Reconstructed from handwritten notes

Functions of Several Variables

Suppose \((x,y)\) are jointly distributed and mapped onto \((u,v)\), jointly distributed.

\(u = g_1(x,y)\)

\(v = g_2(x,y)\)

and that the transformation can be inverted:

\(x = h_1(u,v)\)

\(y = h_2(u,v)\)

Assume \(h_1\) and \(h_2\) have continuous partial derivatives and that the Jacobian

\(J = \left| \begin{matrix} \dfrac{\partial}{\partial u} h_1 & \dfrac{\partial}{\partial v} h_1 \\ \dfrac{\partial}{\partial u} h_2 & \dfrac{\partial}{\partial v} h_2 \end{matrix} \right| \ne 0\)

Then

\(f_{UV}(u,v) = f_{XY}\big(h_1(u,v),\,h_2(u,v)\big)\,\lvert J \rvert.\)

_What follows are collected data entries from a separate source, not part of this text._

-- ==== Sys2Proof/Machine/State.lean ====
section
/-! DEFINITION. The state of the block as plain data: one structure per subsystem of R10, each field under the spec's own
name, and `State.reset`, the machine right after a cold reset (R388, R389). Times are counted in `clk`, CLK_FAB cycles of
1.25 ns since cold start (assumption 2). -/

namespace Sys2Proof.Machine

/-- Why a step can stop: it cannot. Every command answers a next state in every state, so no fault has a constructor; safe. -/
inductive Fault where
deriving DecidableEq, Repr

/-- Why a command has no meaning. `notModelled`: raised by the dispatcher alone, for a row that has no meaning yet; safe.
No row is left without one. -/
inductive Refusal where
  | notModelled (mnemonic : String)
deriving DecidableEq, Repr

/-! ### Register file (R4 to R8, R16, R17) -/

/-- The stored registers. `direct`: registers that no commit covers, by BAR0 offset, only those not at their reset value.
`shadow`, `pend`, `live`: the three sets of every block with a commit, by commit unit (R17) and then by BAR0 offset;
`pend` is `none` while PENDING is 0. `rejected`: the units whose REJECTED is 1. `cnt`: the 32-bit event counters, by
BAR0 offset. `cap` and `wl`: capture latch and write latch of each access path (R7), by path number: (pair offset, value). -/
structure RegFile where
  direct : Tab Word
  shadow : Tab (Tab Word)
  pend : Tab (Option (Tab Word))
  live : Tab (Tab Word)
  rejected : List Nat
  cnt : Tab Word
  cap : Tab (Option (Nat × DWord))
  wl : Tab (Option (Nat × Word))
deriving DecidableEq, Repr

/-! ### Wall time (R205 to R223) -/

/-- The states of R206. -/
inductive TimeState where
  | freeRun | acquiring | locked | holdover | lost | stepPending
deriving DecidableEq, Repr

/-- A master heard by Announce (R211): its data set in the order of the best master clock comparison, the arrival port,
the times (`clk`) of its last Announce messages, newest first, and its announce interval. -/
structure Foreign where
  source : Nat
  port : Nat
  rank : List Nat
  grandmaster : Nat
  heard : List Nat
  logInterval : Int
deriving DecidableEq, Repr

/-- The TIME block. `wall`: the counter of R205 in units of 2^-32 ns. `eps`: ε in 2^-16 ppm. `acqValid`: ACQUIRING was entered with
wall time still valid (R213). `anchorT`, `anchorN`, `rate`: the live anchor and frame rate (R207); `past`: those before them since
the last step, newest first, each after the wall time (ns) up to which it was live (R143). `wfn`: the frame in progress. `chg`: a
pending rate change (RATE, AT_WFN). `stepNow`: STEP_NOW written since STEP_PENDING was entered. `holdStart`: when the holdover timer
started. `offset`: the last measured offset of the counter from its reference, in 2^-32 ns (R214 steps by it). `epsHist`: (clk, ε)
of each change of ε, newest first (the mean of R212). `mpd`, `syncDiff`, `delayT3` are in 2^-16 ns; `mpdNs`, `ofs` (ns) and `pherr`
(0.25 ns) are what the registers show. `wsAnchor`: anchor and rate of a marker that waits for a step. -/
structure TimeS where
  wall : Nat
  eps : Int
  state : TimeState
  acqValid : Bool
  anchorT : Nat
  anchorN : Nat
  rate : Nat
  past : List (Nat × Nat × Nat × Nat)
  wfn : Nat
  chg : Option (Nat × Nat)
  stepNow : Bool
  holdStart : Nat
  offset : Int
  epsHist : List (Nat × Int)
  foreign : List Foreign
  master : Option Nat
  gm : Nat
  good : Nat
  bad : Nat
  lastSync : Nat
  syncLog : Int
  delayLog : Int
  delaySeq : Nat
  delayT3 : Option Nat
  syncDiff : Option Int
  mpd : Int
  mpdNs : Int
  ofs : Int
  wsWfn : Nat
  wsAnchor : Option (Nat × Nat × Nat)
  leaderValid : Bool
  pherr : Int
  wsGot : Bool
  wsMiss : Nat
  wsOut : List Byte
deriving DecidableEq, Repr
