-- ==== Sys2Proof/Machine/Ops.lean ====
section
/-! DEFINITION. The named operations over the state that every family shares: free values, the clock, stored registers,
counters, the records of each table, outputs. -/

namespace Sys2Proof.Machine

/-! ### Free values (assumption 1) -/

/-- The next free value. -/
def State.freeVal (s : State) : Nat := Config.freeNat s.free

/-- The state after one free value has been drawn. -/
def State.bump (s : State) : State := { s with free := s.free + 1 }

/-- A free value below `n` (0 when `n` is 0), and the state after the draw. -/
def State.draw (s : State) (n : Nat) : Nat × State := (s.freeVal % n, s.bump)

/-! ### Outputs (assumption 4) -/

/-- Record something the device sends. -/
def State.emit (s : State) (o : Out) : State := { s with out := o :: s.out }

/-- Record several outputs, the first sent first. -/
def State.emits (s : State) (os : List Out) : State := os.foldl State.emit s

/-! ### Stored registers (R5, R16, R17) -/

/-- The shadow set of a commit unit. -/
def State.shadowSet (s : State) (u : Nat) : Tab Word := tabGet [] s.regs.shadow u

/-- The live set of a commit unit. -/
def State.liveSet (s : State) (u : Nat) : Tab Word := tabGet [] s.regs.live u

/-- The pending set of a commit unit (R17: PENDING is 1 while there is one). -/
def State.pendSet (s : State) (u : Nat) : Option (Tab Word) := tabGet none s.regs.pend u

/-- The value in force of a stored register: live where a commit covers it, as written otherwise. -/
def State.live (s : State) (off : Nat) : Nat :=
  match unitOf off with
  | some u => regGet (s.liveSet u) off
  | none => regGet s.regs.direct off

/-- What a read of a stored register returns: the shadow value where a commit covers it. -/
def State.shadow (s : State) (off : Nat) : Nat :=
  match unitOf off with
  | some u => regGet (s.shadowSet u) off
  | none => regGet s.regs.direct off

/-- Store the writable bits of `v` in the register at `off`. -/
def State.putReg (s : State) (off v : Nat) : State :=
  let m := rwMask off
  let w := (s.shadow off &&& (0xFFFFFFFF ^^^ m)) ||| (v &&& m)
  match unitOf off with
  | some u => { s with regs.shadow := tabSet [] s.regs.shadow u (regPut (s.shadowSet u) off w) }
  | none => { s with regs.direct := regPut s.regs.direct off w }

/-- The pending set of a unit becomes live. -/
def State.pendLive (s : State) (u : Nat) : State :=
  match s.pendSet u with
  | some t => { s with regs.live := tabSet [] s.regs.live u t, regs.pend := tabSet none s.regs.pend u none }
  | none => s

/-- R17: a refused commit sets REJECTED. -/
def State.rejectCommit (s : State) (u : Nat) : State :=
  { s with regs.rejected := u :: s.regs.rejected.filter (fun v => v ≠ u) }

/-- REJECTED of a unit. -/
def State.isRejected (s : State) (u : Nat) : Bool := s.regs.rejected.contains u

/-- W1C on REJECTED. -/
def State.clearRejected (s : State) (u : Nat) : State :=
  { s with regs.rejected := s.regs.rejected.filter fun v => v ≠ u }

/-- R17: an accepted commit copies the shadow set into the pending set; REJECTED, which tells of the last commit, is 0. -/
def State.acceptCommit (s : State) (u : Nat) : State :=
  { s.clearRejected u with regs.pend := tabSet none s.regs.pend u (some (s.shadowSet u)) }

/-- A field of a register in force. -/
def State.liveF (s : State) (off lo n : Nat) : Nat := bits (s.live off) lo n

/-- One bit of a register in force. -/
def State.liveB (s : State) (off lo : Nat) : Bool := decide (bits (s.live off) lo 1 = 1)

/-! ### Counters -/

/-- The 32-bit counter at a BAR0 offset. -/
def State.cnt (s : State) (off : Nat) : Nat := (tabGet 0 s.regs.cnt off).toNat

/-- A counter counts `k`, wrapping at 32 bits. -/
def State.count (s : State) (off : Nat) (k : Nat := 1) : State :=
  { s with regs.cnt := tabMod 0 s.regs.cnt off fun w => w + BitVec.ofNat 32 k }

/-- Clear every counter from `lo` up to, not including, `hi`. -/
def State.clearCnt (s : State) (lo hi : Nat) : State :=
  { s with regs.cnt := tabKeep (fun o => decide (o < lo) || decide (hi ≤ o)) s.regs.cnt }

/-! ### Records of the tables -/

def State.ring (s : State) (n : Nat) : Ring := tabGet (Ring.init n) s.qm.rings n
def State.setRing (s : State) (n : Nat) (r : Ring) : State :=
  { s with qm.rings := tabSet (Ring.init n) s.qm.rings n r }
def State.peer (s : State) (j : Nat) : Peer := tabGet Peer.init s.net.peers j
def State.setPeer (s : State) (j : Nat) (p : Peer) : State :=
  { s with net.peers := tabSet Peer.init s.net.peers j p }
def State.mbox (s : State) (m : Nat) : Mbox := tabGet Mbox.init s.net.mbox m
def State.setMbox (s : State) (m : Nat) (b : Mbox) : State :=
  { s with net.mbox := tabSet Mbox.init s.net.mbox m b }
def State.group (s : State) (g : Nat) : Group := tabGet Group.init s.rc.groups g
def State.setGroup (s : State) (g : Nat) (x : Group) : State :=
  { s with rc.groups := tabSet Group.init s.rc.groups g x }
def State.slot (s : State) (g i : Nat) : Slot := tabGet Slot.init (s.group g).slots i
def State.setSlot (s : State) (g i : Nat) (x : Slot) : State :=
  let gr := s.group g
  s.setGroup g { gr with slots := tabSet Slot.init gr.slots i x }
def State.zone (s : State) (z : Nat) : Zone := tabGet Zone.init s.thm.zones z
def State.setZone (s : State) (z : Nat) (x : Zone) : State :=
  { s with thm.zones := tabSet Zone.init s.thm.zones z x }
def State.flZone (s : State) (z : Nat) : FlZone := tabGet FlZone.init s.fl.zones z
def State.setFlZone (s : State) (z : Nat) (x : FlZone) : State :=
  { s with fl.zones := tabSet FlZone.init s.fl.zones z x }
def State.flTile (s : State) (i : Nat) : FlTile := tabGet FlTile.init s.fl.tiles i
def State.setFlTile (s : State) (i : Nat) (x : FlTile) : State :=
  { s with fl.tiles := tabSet FlTile.init s.fl.tiles i x }
def State.chan (s : State) (c : Nat) : Chan := tabGet Chan.init s.dmc.chans c
def State.setChan (s : State) (c : Nat) (x : Chan) : State :=
  { s with dmc.chans := tabSet Chan.init s.dmc.chans c x }
def State.bank (s : State) (k : Nat) : Bank := tabGet (Bank.init k) s.vale.banks k
def State.setBank (s : State) (k : Nat) (x : Bank) : State :=
  { s with vale.banks := tabSet (Bank.init k) s.vale.banks k x }
def State.port (s : State) (p : Nat) : Port := tabGet Port.init s.ports p
def State.setPort (s : State) (p : Nat) (x : Port) : State := { s with ports := tabSet Port.init s.ports p x }
def State.tile (s : State) (i : Nat) : TileSlot := tabGet TileSlot.init s.tiles i
def State.setTile (s : State) (i : Nat) (x : TileSlot) : State :=
  { s with tiles := tabSet TileSlot.init s.tiles i x }
def State.hop (s : State) (h : Nat) : Hop := tabGet Hop.init s.hops h
def State.setHop (s : State) (h : Nat) (x : Hop) : State := { s with hops := tabSet Hop.init s.hops h x }
def State.bridge (s : State) (b : Nat) : Bridge := tabGet Bridge.init s.bridges b
def State.setBridge (s : State) (b : Nat) (x : Bridge) : State :=
  { s with bridges := tabSet Bridge.init s.bridges b x }
def State.sess (s : State) (n : Nat) : Option Sess := tabGet none s.sch.slots n
def State.setSess (s : State) (n : Nat) (x : Option Sess) : State :=
  { s with sch.slots := tabSet none s.sch.slots n x }
def State.cluster (s : State) (c : Nat) : Cluster := tabGet Cluster.init s.wsa.clusters c
def State.setCluster (s : State) (c : Nat) (x : Cluster) : State :=
  { s with wsa.clusters := tabSet Cluster.init s.wsa.clusters c x }
def State.src (s : State) (n : Nat) : SrcS := tabGet SrcS.init s.mp.srcs n
def State.setSrc (s : State) (n : Nat) (x : SrcS) : State := { s with mp.srcs := tabSet SrcS.init s.mp.srcs n x }

/-- Apply a change to the tile slot `i`. -/
def State.modTile (s : State) (i : Nat) (f : TileSlot → TileSlot) : State := s.setTile i (f (s.tile i))
/-- Apply a change to port `p`. -/
def State.modPort (s : State) (p : Nat) (f : Port → Port) : State := s.setPort p (f (s.port p))
/-- Apply a change to the session in slot `n`, if there is one. -/
def State.modSess (s : State) (n : Nat) (f : Sess → Sess) : State :=
  match s.sess n with
  | some x => s.setSess n (some (f x))
  | none => s

/-! ### The clock (R205, R12; assumption 2) -/

/-- One CLK_FAB cycle advances the counter by 1.25 ns, in units of 2^-32 ns. -/
def cycleUnits : Nat := 5368709120

/-- The code of a power state (R378). -/
def PState.code : PState → Nat
  | .off => 0
  | .boot => 1
  | .hold => 2
  | .run => 3
  | .plateau => 4
  | .safe => 5

/-- How far the wall counter moves in `n` cycles beyond `n` × 1.25 ns: `n` × 1.25 ns × ε. The exact value where it is a whole
number of the counter's units, and otherwise free within one unit a cycle (assumption 3). -/
def epsDrift (n : Nat) (eps : Int) (free : Nat) : Int :=
  let x := (n : Int) * eps * 256
  if x % 3125 = 0 then x / 3125 else x / 3125 - n + (free % (2 * n + 1) : Nat)

/-- R408: the bin of TEMP_HIST of a temperature in 1/16 °C. -/
def tempBin (t : Int) : Nat := if t < 0 then 0 else min 15 (t.toNat / 128 + 1)

/-- R408: the temperature in force of the hottest zone. -/
def State.hottestTemp (s : State) : Int := (List.range 8).foldl (fun m z => max m (s.zone z).temp) (s.zone 0).temp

Example: Polar Coordinates from Independent Normals

Let \(X\) and \(Y\) be independent \(\mathcal{N}(0,1)\) random variables. Find the joint density of the polar coordinates \(R\) and \(\Theta\). Recall polar coordinates:

\(r = \sqrt{x^2 + y^2}\)

\(\theta = \tan^{-1}\!\left(\dfrac{y}{x}\right)\)

and the inverse transformation

\(x = r\cos\theta\)

\(y = r\sin\theta\)

\(f_{R\Theta}(r,\theta) = f_{XY}(x,y)\,\lvert J \rvert.\)

Find \(J\):

\(J = \det\! \begin{bmatrix} \dfrac{\partial x}{\partial r} & \dfrac{\partial x}{\partial \theta} \\ \dfrac{\partial y}{\partial r} & \dfrac{\partial y}{\partial \theta} \end{bmatrix} = \det\! \begin{bmatrix} \cos\theta & -r\sin\theta \\ \sin\theta & \;r\cos\theta \end{bmatrix}\)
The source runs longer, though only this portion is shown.